Ogni personalità del film viene dominata dallo stesso fenomeno incontrollabile, che è anche elemento centrale del titolo del film: la fortuna. Trovarsi al posto giusto, al momento giusto, è immensamente più importante delle abilità e della purezza d’animo di ogni individuo. In questo senso (e in quelli che saranno gli sviluppi principali della trama), Allen sembra rifarsi prepotentemente a “Match Point”. Qui, però, si aggiunge un tono maggiormente spensierato e caldo, ottenuto attraverso un utilizzo insistito del giallo, il quale intensifica l’atmosfera prettamente autunnale della pellicola ambientata in parte in campagna, e la solita fondamentale attenzione al comparto musicale.

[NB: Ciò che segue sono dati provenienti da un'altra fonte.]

-- ==== Sys2Proof/Machine/Bus.lean ====
section
/-! DEFINITION. Where things are in the one address space (20_memory.md R60, R65, R66) and what one access of it reads
or writes: descriptor words, register words, bytes. -/

namespace Sys2Proof.Machine

/-- `BDA(e,d,s) = BDT_BASE + 8 * index` (20_memory.md R66). -/
def bdAddr (p : Params) (e : EpId) (d : Dir) (x : Slot) : Word := p.bdtBase + 8#32 * (bdIndex e d x).setWidth 32

/-- `BD[e][d][s].ctl`, at offset 0 (20_memory.md R66). -/
def State.bdCtl (s : State) (e : EpId) (d : Dir) (x : Slot) : Word := s.mem.read32 (bdAddr s.params e d x)

/-- `BD[e][d][s].addr`, at offset 4. -/
def State.bdBuf (s : State) (e : EpId) (d : Dir) (x : Slot) : Word := s.mem.read32 (bdAddr s.params e d x + 4#32)

/-- The descriptor is HardwareOwned (10_state.md R40). -/
def State.bdOwn (s : State) (e : EpId) (d : Dir) (x : Slot) : Bool := ctlOwn (s.bdCtl e d x)

/-- One word write of a control word. -/
def State.setBdCtl (s : State) (e : EpId) (d : Dir) (x : Slot) (w : Word) : State :=
  s.withMem (s.mem.write32 (bdAddr s.params e d x) w)

/-- One word write of an address word. -/
def State.setBdBuf (s : State) (e : EpId) (d : Dir) (x : Slot) (a : Word) : State :=
  s.withMem (s.mem.write32 (bdAddr s.params e d x + 4#32) a)

/-- The address lies in the register block, 256 bytes at `REG_BASE` (20_memory.md R60). -/
def inRegs (p : Params) (a : Word) : Bool := decide ((a - p.regBase).toNat < 256)

/-- Two runs of bytes, `n` at `a` and `m` at `b`, have an address in common. Addresses wrap at `2^32` (log entry 12). -/
def runsMeet (a : Word) (n : Nat) (b : Word) (m : Nat) : Bool :=
  decide (n ≠ 0) && decide (m ≠ 0) && (decide ((b - a).toNat < n) || decide ((a - b).toNat < m))

/-- A receive descriptor is the peripheral's: its `OWN` is 1 and its direction is enabled (20_memory.md R67, R69).
That it counts so while `CTL.HOLD` = 1 as well is the model's (DESIGN CHOICE, log entry 29). -/
def State.armedRx (s : State) (e : EpId) (x : Slot) : Bool := ctlRx (s.regs.epc e) && s.bdOwn e .rx x

/-- The offsets of the registers the peripheral writes: `ISTAT`, `ERRSTAT`, `STAT` and `CTL` (30_encoding.md R110;
44_peripheral.md R202 to R211, R215; 60_exceptions.md R238). -/
def peripheralRegs : List Nat := [0x00, 0x08, 0x0C, 0x14]

/-- The address of the register word at an offset. -/
def regAddr (p : Params) (off : Nat) : Word := p.regBase + BitVec.ofNat 32 off

/-- The peripheral may be writing a byte of the `n` at `a`: one is in the table, whose control words it writes back, in the word
of a register it writes, or in the buffer of a receive descriptor it owns (44_peripheral.md R215;
70_reset_and_hazards.md R254; log entry 26). -/
def State.mayBeWritten (s : State) (a : Word) (n : Nat) : Bool :=
  runsMeet a n s.params.bdtBase 512 || (peripheralRegs.any fun off => runsMeet a n (regAddr s.params off) 4) ||
    epIds.any fun e => [Slot.even, Slot.odd].any fun x =>
      s.armedRx e x && runsMeet a n (s.bdBuf e .rx x) (ctlBc (s.bdCtl e .rx x)).toNat

/-- The address of `CMD` (30_encoding.md R110). -/
def cmdAddr (p : Params) : Word := p.regBase + 0x80#32

/-- What a read of the register at an offset gives, bits above its width 0 (30_encoding.md R110). No read has a side
effect (20_memory.md R64). -/
def State.regRead (s : State) (off : Nat) : Word :=
  match off with
  | 0x00 => s.regs.istat.setWidth 32
  | 0x04 => s.regs.inten.setWidth 32
  | 0x08 => s.regs.errstat.setWidth 32
  | 0x0C => s.regs.stat.setWidth 32
  | 0x10 => s.regs.addr.setWidth 32
  | 0x14 => s.regs.ctl.setWidth 32
  | 0x18 => s.sess.config.setWidth 32
  | 0x1C => s.sess.faultByte.setWidth 32
  | 0x20 => s.sess.lastSetup.extractLsb' 0 32
  | 0x24 => s.sess.lastSetup.extractLsb' 32 32
  | 0x28 => if s.sess.reboot then 1#32 else 0#32
  | 0x84 => s.port.arg0
  | 0x88 => s.port.arg1
  | 0x8C => s.port.arg2
  | 0x90 => s.port.status.setWidth 32
  | 0x94 => s.port.ret
  | off =>
    if h : 0x40 ≤ off ∧ off < 0x80 then (s.regs.epctl[(off - 0x40) / 4]'(by omega)).setWidth 32
    else 0#32

/-- The byte a one-byte read finds at an address. Inside the register block it is the byte of the register word there
(20_memory.md R61, log entry 11). -/
def State.readByte (s : State) (a : Word) : Byte :=
  if inRegs s.params a then
    byteOfWord (s.regRead ((a - s.params.regBase).toNat / 4 * 4)) ((a - s.params.regBase).toNat % 4)
  else s.mem.read a

/-- A one-byte write. Inside the register block it is dropped: registers are accessed only as aligned words
(20_memory.md R62, R63; DESIGN CHOICE, log entry 11). -/
def State.writeByte (s : State) (a : Word) (b : Byte) : State :=
  if inRegs s.params a then s else s.withMem (s.mem.write a b)

/-- The `n` bytes at `a .. a+n-1`, seen at one moment. Addresses wrap at `2^32` (log entry 12). -/
def State.peekBytes (s : State) (a : Word) : Nat → List Byte
  | 0 => []
  | n + 1 => s.readByte a :: s.peekBytes (a + 1#32) n

/-- Bytes written at `a` and up at one moment. -/
def State.pokeBytes (s : State) (a : Word) : List Byte → State
  | [] => s
  | b :: rest => (s.writeByte a b).pokeBytes (a + 1#32) rest

/-- The word a client's read of the register block or of memory gives (60_exceptions.md R235). -/
def State.clientRead (s : State) (a : Word) : Word :=
  wordOfBytes (s.readByte a) (s.readByte (a + 1#32)) (s.readByte (a + 2#32)) (s.readByte (a + 3#32))

end Sys2Proof.Machine
end

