/-- `T.OUT`: the packet goes to the endpoint's callback, if it has one; on endpoint 0 with the built-in handler the sentinel as
byte 0 after a SETUP of the right key sets `REBOOT` and raises `Reboot` first, and every payload is passed on
(42_dispatcher.md R169, R171; 43_control.md R193). -/
def Obligations.OutDelivered : Prop :=
  ∀ (s : State) (e : EpId) (d : Bool) (payload : List Byte), Quiet s →
    ((s.endpoint e).rxcb = 0#32 → exec (.tOut e d payload) s = .next s) ∧
    (¬ (e = 0 ∧ (s.endpoint e).rxcb = 0xFFFFFFFF#32) → (s.endpoint e).rxcb ≠ 0#32 →
      exec (.tOut e d payload) s =
        .next (s.withTrace { s.trace with evt := s.trace.evt ++ [.receive e (s.endpoint e).rxcb 0x1#4 payload] })) ∧
    (e = 0 → (s.endpoint 0).rxcb = 0xFFFFFFFF#32 →
      let key : BitVec 16 := s.sess.lastSetup.extractLsb' 0 16
      (key = s.params.fwupdKey ∧ payload.head? = some s.params.sentinel →
        exec (.tOut e d payload) s = .next ((s.withSess { s.sess with reboot := true }).withTrace
          { s.trace with evt := s.trace.evt ++ [.reboot, .receive 0 0xFFFFFFFF#32 0x1#4 payload] })) ∧
      (¬ (key = s.params.fwupdKey ∧ payload.head? = some s.params.sentinel) →
        exec (.tOut e d payload) s =
          .next (s.withTrace { s.trace with evt := s.trace.evt ++ [.receive 0 0xFFFFFFFF#32 0x1#4 payload] })))

/-! ### The request rows -/

/-- `SET_ADDRESS` and `VENDOR_REBOOT` are acknowledged: a zero-length node without callback on endpoint 0, and nothing else; in
particular neither `ADDR` nor `REBOOT` is written (43_control.md R182, R184, R188). -/
def Obligations.AcknowledgedRequests : Prop :=
  ∀ (s : State) (h : Word), s.allocNode.1 = some h → ∀ i ∈ [Instr.setAddress, .vendorReboot],
    ∃ t, exec i s = .next t ∧ QueuedEmpty 0 h 0#32 s t ∧ SameControl s t

/-- `GET_STATUS` replies two zero bytes and `GET_CONFIGURATION` the configuration, truncated to `wLength`: a node that owns a block
with those bytes, or a zero-length node when nothing is left of them (43_control.md R182, R183, R186). -/
def Obligations.LiteralReplies : Prop :=
  ∀ (s : State) (i : Instr) (bytes : List Byte) (h : Word), Quiet s → MemInv s → Params.ok s.params →
    ((i = .getStatus ∧ bytes = [0x00#8, 0x00#8].take (s.sess.lastSetup.extractLsb' 48 16).toNat) ∨
      (i = .getConfiguration ∧ bytes = [s.sess.config].take (s.sess.lastSetup.extractLsb' 48 16).toNat)) →
    s.allocNode.1 = some h →
    (bytes = [] → ∃ t, exec i s = .next t ∧ QueuedEmpty 0 h 0#32 s t ∧ SameControl s t) ∧
    ∀ b, bytes ≠ [] → (s.allocNode.2.alloc (BitVec.ofNat 32 bytes.length)).1 = some b →
      ∃ t, exec i s = .next t ∧ QueuedData 0 h b (BitVec.ofNat 32 bytes.length) 0#32 s t ∧ SameControl s t ∧
        ∀ k (hk : k < bytes.length), t.mem.read (b + BitVec.ofNat 32 k) = bytes[k]

/-- `GET_DESCRIPTOR`, for a device or an interface recipient, with a descriptor the resolver finds: a node with a copy of its first
`min(n, wLength)` bytes, or a zero-length node when that is 0 (43_control.md R182, R185). -/
def Obligations.DescriptorReplies : Prop :=
  ∀ (s : State) (a n h : Word), Quiet s → MemInv s → Params.ok s.params →
    ∀ i ∈ [Instr.getDescriptor, .getDescriptorIf],
    resolver s.params (s.sess.lastSetup.extractLsb' 16 16) (s.sess.lastSetup.extractLsb' 32 16) = some (a, n) →
    s.allocNode.1 = some h →
    let len : Word := BitVec.ofNat 32 (min n.toNat (s.sess.lastSetup.extractLsb' 48 16).toNat)
    (len = 0#32 → ∃ t, exec i s = .next t ∧ QueuedEmpty 0 h 0#32 s t ∧ SameControl s t) ∧
    ∀ b, len ≠ 0#32 → (s.allocNode.2.alloc len).1 = some b →
      ∃ t, exec i s = .next t ∧ QueuedData 0 h b len 0#32 s t ∧ SameControl s t ∧ Copied a b len.toNat s t

/-- Any other request, and `GET_DESCRIPTOR` of a pair the resolver does not find, sets the stall bit of endpoint 0 and changes
nothing else (43_control.md R185, R189, R190). -/
def Obligations.StalledRequests : Prop :=
  ∀ (s : State) (i : Instr), Quiet s →
    ((∃ key, i = .stallDefault key) ∨
      ((i = .getDescriptor ∨ i = .getDescriptorIf) ∧
        resolver s.params (s.sess.lastSetup.extractLsb' 16 16) (s.sess.lastSetup.extractLsb' 32 16) = none)) →
    exec i s = .next (s.withRegs (s.regs.setEpc 0 (s.regs.epc 0 ||| 0x8#4)))

/-- `SET_CONFIGURATION`: `CONFIG` takes the low byte of `wValue`; every endpoint but 0 gets its flags back in `EPCTL`, its toggle
cleared and, where it receives, both receive slots armed; endpoint 0 gets the acknowledgement; the transmit
descriptors and parities are left (40_registry.md R126; 43_control.md R187). -/
def Obligations.SetConfigurationRearms : Prop :=
  ∀ (s : State) (h : Word), Quiet s → MemInv s → s.allocNode.1 = some h →
    ∃ t, exec .setConfiguration s = .next t ∧
      t.sess = { s.sess with config := s.sess.lastSetup.extractLsb' 16 8 } ∧
      t.endpoint 0 = { s.endpoint 0 with txq := (s.endpoint 0).txq ++ [h] } ∧
      t.regs.epc 0 = s.regs.epc 0 ∧
      t.node? h = some { total := 0#32, cursor := 0#32, cb := 0#32, owns := false, buf := 0#32, st := .queued 0 } ∧
      SameNodes h s t ∧ t.pool.live = s.pool.live ∧
      (∀ e : EpId, e ≠ 0 →
        t.endpoint e = { s.endpoint e with txtoggle := false } ∧
        t.regs.epc e = (s.endpoint e).flags.setWidth 4 ∧
        (∀ b0 b1, flagRx (s.endpoint e).flags = true → (s.endpoint e).rxbuf = some (b0, b1) →
          t.bdCtl e .rx .even = controlWord (min (s.endpoint e).maxpkt.toNat 1023) true false 0 ∧
          t.bdBuf e .rx .even = b0 ∧
          t.bdCtl e .rx .odd = controlWord (min (s.endpoint e).maxpkt.toNat 1023) true true 0 ∧
          t.bdBuf e .rx .odd = b1)) ∧
      SameMem (fun a => ∃ e x, e ≠ 0 ∧ flagRx (s.endpoint e).flags = true ∧ (s.endpoint e).rxbuf ≠ none ∧
        inBd s.params e .rx x a) s t ∧
      t.regs.istat = s.regs.istat ∧ t.regs.addr = s.regs.addr ∧ t.regs.ctl = s.regs.ctl ∧
      t.regs.errstat = s.regs.errstat ∧ t.regs.statq = s.regs.statq ∧ t.port = s.port ∧ t.trace = s.trace ∧
      t.sie = s.sie

/-- A reply that cannot be allocated in interrupt context sets `FAULT.ISRALLOC`, queues nothing and changes nothing else but the
oracle's draws; `SET_CONFIGURATION`, whose acknowledgement comes last, has then taken `CONFIG` and re-armed the other
endpoints (41_txqueue.md R151; 43_control.md R187; 60_exceptions.md R233). -/
def Obligations.ReplyAllocationFailure : Prop :=
  (∀ (s : State), Quiet s → MemInv s → s.allocNode.1 = none →
    ∃ t, exec .setConfiguration s = .next t ∧
      t.sess = { s.sess with config := s.sess.lastSetup.extractLsb' 16 8, isrAlloc := true } ∧
      t.endpoint 0 = s.endpoint 0 ∧ t.regs.epc 0 = s.regs.epc 0 ∧ t.pool = s.pool ∧
      (∀ e : EpId, e ≠ 0 →
        t.endpoint e = { s.endpoint e with txtoggle := false } ∧
        t.regs.epc e = (s.endpoint e).flags.setWidth 4 ∧
        (∀ b0 b1, flagRx (s.endpoint e).flags = true → (s.endpoint e).rxbuf = some (b0, b1) →
          t.bdCtl e .rx .even = controlWord (min (s.endpoint e).maxpkt.toNat 1023) true false 0 ∧
          t.bdBuf e .rx .even = b0 ∧
          t.bdCtl e .rx .odd = controlWord (min (s.endpoint e).maxpkt.toNat 1023) true true 0 ∧
          t.bdBuf e .rx .odd = b1)) ∧
      SameMem (fun a => ∃ e x, e ≠ 0 ∧ flagRx (s.endpoint e).flags = true ∧ (s.endpoint e).rxbuf ≠ none ∧
        inBd s.params e .rx x a) s t ∧
      t.regs = { s.regs with epctl := t.regs.epctl } ∧ t.params = s.params ∧ t.port = s.port ∧ t.trace = s.trace ∧
      t.sie = s.sie ∧ t.env.inbox = s.env.inbox ∧ t.env.between = s.env.between) ∧
  ∀ (s : State) (i : Instr) (n : Word), AllocationFails s n →
    ((n = 0#32 ∧ (i = .setAddress ∨ i = .vendorReboot)) ∨
      (n = BitVec.ofNat 32 (min 2 (s.sess.lastSetup.extractLsb' 48 16).toNat) ∧ i = .getStatus) ∨
      (n = BitVec.ofNat 32 (min 1 (s.sess.lastSetup.extractLsb' 48 16).toNat) ∧ i = .getConfiguration) ∨
      (∃ a m, resolver s.params (s.sess.lastSetup.extractLsb' 16 16) (s.sess.lastSetup.extractLsb' 32 16) = some (a, m) ∧
        n = BitVec.ofNat 32 (min m.toNat (s.sess.lastSetup.extractLsb' 48 16).toNat) ∧
        (i = .getDescriptor ∨ i = .getDescriptorIf))) →
    ∃ t, exec i s = .next t ∧ t = (s.withSess { s.sess with isrAlloc := true }).withEnv t.env ∧
      t.env.inbox = s.env.inbox ∧ t.env.between = s.env.between

/-! ### The peripheral -/

/-- `P.RESET`: the peripheral is held off, completions are dropped, the pointers are `EVEN`, `USBRST` is pending and the wire saw
it; nothing else changes. A second one before the first was served changes nothing but the wire, which sees it again: that it does
is the model's reading of 44_peripheral.md R202 (log entry 28). -/
def Obligations.BusResetStep : Prop :=
  ∀ (s : State), s.sess.reboot = false → s.regs.usben = true →
    ∃ t, exec .pReset s = .next t ∧
      t.regs = { s.regs with
        ctl := s.regs.ctl ||| 0x2#2, statq := [], istat := (s.regs.istat &&& 0xF7#8) ||| 0x01#8 } ∧
      (∀ e : EpId, t.sie.txAt e = .even ∧ t.sie.rxAt e = .even) ∧
      t.trace = { s.trace with wire := s.trace.wire ++ [.reset] } ∧
      t.params = s.params ∧ t.port = s.port ∧ t.ep = s.ep ∧ t.mem = s.mem ∧ t.pool = s.pool ∧ t.sess = s.sess ∧
      t.env = s.env ∧
      exec .pReset t = .next (t.withTrace { t.trace with wire := t.trace.wire ++ [.reset] })

/-- `P.SOF`, `P.SLEEP`, `P.RESUME` and `P.ATTACH` set their own bit of `ISTAT`; `P.ERR` sets its flags in `ERRSTAT` and the `ERROR`
bit; none is gated by `HOLD` and nothing else changes (44_peripheral.md R203 to R207). -/
def Obligations.EventSteps : Prop :=
  ∀ (s : State) (bits : BitVec 5), s.sess.reboot = false → s.regs.usben = true →
    exec .pSof s = .next (s.withRegs { s.regs with istat := s.regs.istat ||| 0x04#8 }) ∧
    exec .pSleep s = .next (s.withRegs { s.regs with istat := s.regs.istat ||| 0x10#8 }) ∧
    exec .pResume s = .next (s.withRegs { s.regs with istat := s.regs.istat ||| 0x20#8 }) ∧
    exec .pAttach s = .next (s.withRegs { s.regs with istat := s.regs.istat ||| 0x40#8 }) ∧
    (bits ≠ 0#5 → exec (.pErr bits) s =
      .next (s.withRegs { s.regs with errstat := s.regs.errstat ||| bits, istat := s.regs.istat ||| 0x02#8 }))

/-- `P.SETUP` and `P.OUT` when they are enabled: the bytes are stored at the armed address, the control word is written back with
count, toggle and token, the completion is queued, the pointer flips and a handshake is sent if handshakes are used; a
SETUP is taken on a stalled endpoint, an OUT is not (44_peripheral.md R208, R210). -/
def Obligations.PacketReceived : Prop :=
  ∀ (s : State) (e : EpId) (i : Instr) (bytes : List Byte) (toggle : Bool) (tok : Nat), MemInv s →
    s.sess.reboot = false → s.regs.usben = true → s.regs.hold = false →
    s.regs.statq.length < s.params.statDepth → ctlRx (s.regs.epc e) = true →
    let x := s.sie.rxAt e
    let a := s.bdBuf e .rx x
    s.bdOwn e .rx x = true →
    ((i = .pSetup e bytes ∧ bytes.length = 8 ∧ 8 ≤ (ctlBc (s.bdCtl e .rx x)).toNat ∧ toggle = false ∧ tok = 0xD) ∨
      (i = .pOut e toggle bytes ∧ bytes.length ≤ (ctlBc (s.bdCtl e .rx x)).toNat ∧
        ctlStall (s.regs.epc e) = false ∧ tok = 0x1)) →
    ∃ t, exec i s = .next t ∧
      (∀ k (hk : k < bytes.length), inRegs s.params (a + BitVec.ofNat 32 k) = false →
        ¬ inCtl s.params e .rx x (a + BitVec.ofNat 32 k) → t.mem.read (a + BitVec.ofNat 32 k) = bytes[k]) ∧
      t.bdCtl e .rx x = controlWord bytes.length false toggle tok ∧
      SameMem (fun c => inRun a bytes.length c ∨ inCtl s.params e .rx x c) s t ∧
      t.regs = { s.regs with
        statq := s.regs.statq ++ [{ ep := e, dir := .rx, slot := x }], istat := s.regs.istat ||| 0x08#8 } ∧
      t.sie = s.sie.setRx e x.flip ∧
      t.trace = { s.trace with wire := s.trace.wire ++ if ctlHshk (s.regs.epc e) then [.ack e] else [] } ∧
      t.params = s.params ∧ t.port = s.port ∧ t.ep = s.ep ∧ t.pool = s.pool ∧ t.sess = s.sess ∧ t.env = s.env

/-- `P.IN` when it is enabled: the armed bytes go out with the armed toggle, the control word is written back with the IN token,
the completion is queued and the pointer flips; the buffer and the address word are left (44_peripheral.md R209). -/
def Obligations.PacketSent : Prop :=
  ∀ (s : State) (e : EpId), MemInv s →
    s.sess.reboot = false → s.regs.usben = true → s.regs.hold = false →
    s.regs.statq.length < s.params.statDepth → ctlTx (s.regs.epc e) = true → ctlStall (s.regs.epc e) = false →
    let x := s.sie.txAt e
    let w := s.bdCtl e .tx x
    s.bdOwn e .tx x = true →
    ∃ t bytes, exec (.pIn e) s = .next t ∧
      bytes.length = (ctlBc w).toNat ∧
      (∀ k (hk : k < bytes.length), bytes[k] = s.readByte (s.bdBuf e .tx x + BitVec.ofNat 32 k)) ∧
      t.trace = { s.trace with wire := s.trace.wire ++ [.data e (ctlData1 w) bytes] } ∧
      t.bdCtl e .tx x = controlWord (ctlBc w).toNat false (ctlData1 w) 0x9 ∧
      SameMem (inCtl s.params e .tx x) s t ∧
      t.regs = { s.regs with
        statq := s.regs.statq ++ [{ ep := e, dir := .tx, slot := x }], istat := s.regs.istat ||| 0x08#8 } ∧
      t.sie = s.sie.setTx e x.flip ∧
      t.params = s.params ∧ t.port = s.port ∧ t.ep = s.ep ∧ t.pool = s.pool ∧ t.sess = s.sess ∧ t.env = s.env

La sceneggiatura, invece, è marcata da una minore presenza di gag o battute. Il film, pur essendo una commedia, non è eccessivamente comico, ma è pervaso dalla solita brillantezza leggera, abile a trattare con un sorriso argomenti quali l’inutilità e mancanza di senso dell’esistenza, la fredda indifferenza del cosmo, la coincidenza, la purezza dei sentimenti. Il tutto macchiato da una piccola componente nera, un ingrediente acre e maligno che interrompe l’idillio romantico alla base della sinossi, dove i puri di cuore non riescono a essere per sempre felici e contenti, ma anche i “villain” devono assumersi delle responsabilità pesanti.
Alla fine, di nuovo e come sempre, è la città ad essere guardiano delle vicende dei piccoli individui, che si muovono come formiche in questo labirinto metropolitano. Dodici anni dopo “Midnight in Paris”, Parigi torna a essere la città di Allen oltreoceano. Un rifugio sicuro in cui poter lavorare, senza essere disturbato da vicende extra-cinema.
Una città senza tempo, come il cinema del maestro, in grado come nessun altro di essere al contempo Bergman e Lubitsch.